Et, le malheur du monde est simplement dû à la fatalité.
Les grandes firmes capitalistes disposent d’un terrain de jeu et de règles qui leur permettent de vaquer à leurs affaires l’esprit tranquille. En économie libérale, la responsabilité des acteurs se dilue et se perd dans l’écheveau d’un commerce mondialisé. Les considérations morales ou tout simplement civiques n’ont aucune prise car il est toujours possible de se défausser, de s’abriter derrière la concurrence, derrière les autres, derrière le marché.
Pour quelles raisons la société canadienne Vermilion ne forerait-elle pas de nouveaux puits d’exploitation pétrolière en forêt de La Teste-de-Buch puisqu’ « extraire du pétrole en France a un coût environnemental moindre que de le faire venir de l’étranger. »?
Pourquoi développer en France une agriculture respectueuse de l’environnement si le marché européen ou mondial met sur nos tables une alimentation moins chère avec des normes de production, sanitaires et environnementales, moins drastiques ?
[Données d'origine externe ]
/-- STEAL_PROBE: an idle core probes one neighbour and may take its oldest fitting entry (R196). A core probes once in a cycle; a deque
whose own dispatchers still have a choice to make in the cycle waits for it; and of the probes of one cycle a deque serves the one
whose turn it is, and the others find nothing. (DEDUCED, log 48.) -/
def execStealProbe (core : Nat) (s : State) : Host.Outcome State Fault Refusal :=
  .next (if coreIdle s core = false then s
    else match atCycle s (s.core core).probeAt with
      | some u => probeNow u core
      | none => s)

/-- The neighbouring cores that could take an entry of a cell's deque (R196). -/
def stealers (s : State) (cell : Nat) : List Nat :=
  ((List.range 4).filterMap (neighbour cell)).flatMap fun n => ((List.range 3).map (3 * n + ·)).filter fun k =>
    coreIdle s k && (stealable s cell k).isSome

/-- The cell at which a decrement arrives (R376). -/
def depHome (s : State) (m : DepMsg) : Nat := placeIn s m.launch m.cell

/-- The launch whose cell a decrement is for is pre-empted: the decrement comes once it has resumed. -/
def depAway (s : State) (m : DepMsg) : Bool :=
  match m.launch.bind (Map.find s.host.launches) with
  | some l => l.stat == .preempted
  | none => false

/-- DEP_DEC_REMOTE: a decrement arrives through the neighbour port, after what the cell does in the cycle (R193, R195); at a cell that its launch
has left it finds no counter. -/
def execDepDecRemote (id : Nat) (s : State) : Host.Outcome State Fault Refusal :=
  .next (match s.depMsgs.find? (·.id == id) with
    | none => s
    | some m =>
      let home := depHome s m
      let x := s.cell home
      if cellActed s home = false ∨ depAway s m then s
      else
        let s := { s with depMsgs := s.depMsgs.filter (·.id != id) }
        if x.launch ≠ m.launch ∧ x.last ≠ m.launch then s
        else decDep (noteDec (s.modCell home fun x => { x with depAt := s.time + 1 }) home m.dep m.clock) home m.dep)

end Sys2Proof.Machine
end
Nos politiques libéraux invoquent avec hypocrisie et cynisme des lois économiques dont ils ne peuvent s’affranchir mais qu’ils ont mis en place et qu’ils contribuent sans arrêt à renforcer. Ce sont des malfaisants qui avancent masqués et protégés et qui nous entraînent chaque jour un peu plus dans la fosse où ils pourront contempler, sur une planète dévastée, du haut de leurs bunkers sécurisés, le spectacle d’une plèbe luttant pour sa survie.
il serait plus que temps de mettre hors-jeu ces irresponsables.